→ **Source records**
********************
-- ==== Sys2Proof/Machine/Dispatch.lean ====
section
/-! DEFINITION. One arm per constructor of `Instr`, each a direct call of its meaning. -/

namespace Sys2Proof.Machine

open Sys2Proof

def exec (i : Instr) (s : State) : Host.Outcome State Fault Refusal :=
  match i with
  | .pinReset rate1 rate0 levelA levelB => Sys2Proof.Machine.execPinReset rate1 rate0 levelA levelB s
  | .messageReceived m => Sys2Proof.Machine.execMessageReceived m s
  | .messageGapTimeout => Sys2Proof.Machine.execMessageGapTimeout s
  | .acknowledgement sequence payload check => Sys2Proof.Machine.execAcknowledgement sequence payload check s
  | .hello => Sys2Proof.Machine.execHello s
  | .restart periodsA periodsB => Sys2Proof.Machine.execRestart periodsA periodsB s
  | .lineSet => Sys2Proof.Machine.execLineSet s
  | .lineStart => Sys2Proof.Machine.execLineStart s
  | .lineStop => Sys2Proof.Machine.execLineStop s
  | .lineResync => Sys2Proof.Machine.execLineResync s
  | .lineQuery => Sys2Proof.Machine.execLineQuery s
  | .nodeAdd => Sys2Proof.Machine.execNodeAdd s
  | .nodeRemove => Sys2Proof.Machine.execNodeRemove s
  | .nodeQuery => Sys2Proof.Machine.execNodeQuery s
  | .subOpen => Sys2Proof.Machine.execSubOpen s
  | .subClose => Sys2Proof.Machine.execSubClose s
  | .subFetch => Sys2Proof.Machine.execSubFetch s
  | .subQuery => Sys2Proof.Machine.execSubQuery s
  | .txnSubmit => Sys2Proof.Machine.execTxnSubmit s
  | .txnCancel => Sys2Proof.Machine.execTxnCancel s
  | .statsRead => Sys2Proof.Machine.execStatsRead s
  | .unknownRequest => Sys2Proof.Machine.execUnknownRequest s
  | .hostTransmitEnd => Sys2Proof.Machine.execHostTransmitEnd s
  | .ackTimeout => Sys2Proof.Machine.execAckTimeout s
  | .roundTimerExpiry l => Sys2Proof.Machine.execRoundTimerExpiry l s
  | .roundStart l => Sys2Proof.Machine.execRoundStart l s
  | .quietEnd l => Sys2Proof.Machine.execQuietEnd l s
  | .arbiterChoice l periods => Sys2Proof.Machine.execArbiterChoice l periods s
  | .transmitEnd l periods => Sys2Proof.Machine.execTransmitEnd l periods s
  | .responseWindowExpiry l => Sys2Proof.Machine.execResponseWindowExpiry l s
  | .characterEnd l periods => Sys2Proof.Machine.execCharacterEnd l periods s
  | .gapTimerExpiry l => Sys2Proof.Machine.execGapTimerExpiry l s
  | .settlingEnd l periods => Sys2Proof.Machine.execSettlingEnd l periods s
  | .breakDetected l periods => Sys2Proof.Machine.execBreakDetected l s periods
  | .breakEnd l periods => Sys2Proof.Machine.execBreakEnd l periods s
  | .stuck l periods => Sys2Proof.Machine.execStuck l s periods
  | .stuckEnd l periods => Sys2Proof.Machine.execStuckEnd l s periods
  | .contention l periods => Sys2Proof.Machine.execContention l s periods
  | .jamBreakEnd l periods => Sys2Proof.Machine.execJamBreakEnd l periods s
  | .breakOrderEnd l periods => Sys2Proof.Machine.execBreakOrderEnd l periods s
  | .holdoffExpiry l => Sys2Proof.Machine.execHoldoffExpiry l s
  | .idleWaitExpiry l => Sys2Proof.Machine.execIdleWaitExpiry l s
  | .startBegun l periods => Sys2Proof.Machine.execStartBegun l s periods
  | .falseStart l periods => Sys2Proof.Machine.execFalseStart l periods s
  | .returnHigh l periods => Sys2Proof.Machine.execReturnHigh l s periods
  | .byteReceived b => Sys2Proof.Machine.execByteReceived b s
  | .resetNLow => Sys2Proof.Machine.execResetNLow s

end Sys2Proof.Machine
end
********************
What is needed is every line from the data above that includes the string "Instr", copied out.

→ **Problem solution**
/-! DEFINITION. One arm per constructor of `Instr`, each a direct call of its meaning. -/
def exec (i : Instr) (s : State) : Host.Outcome State Fault Refusal :=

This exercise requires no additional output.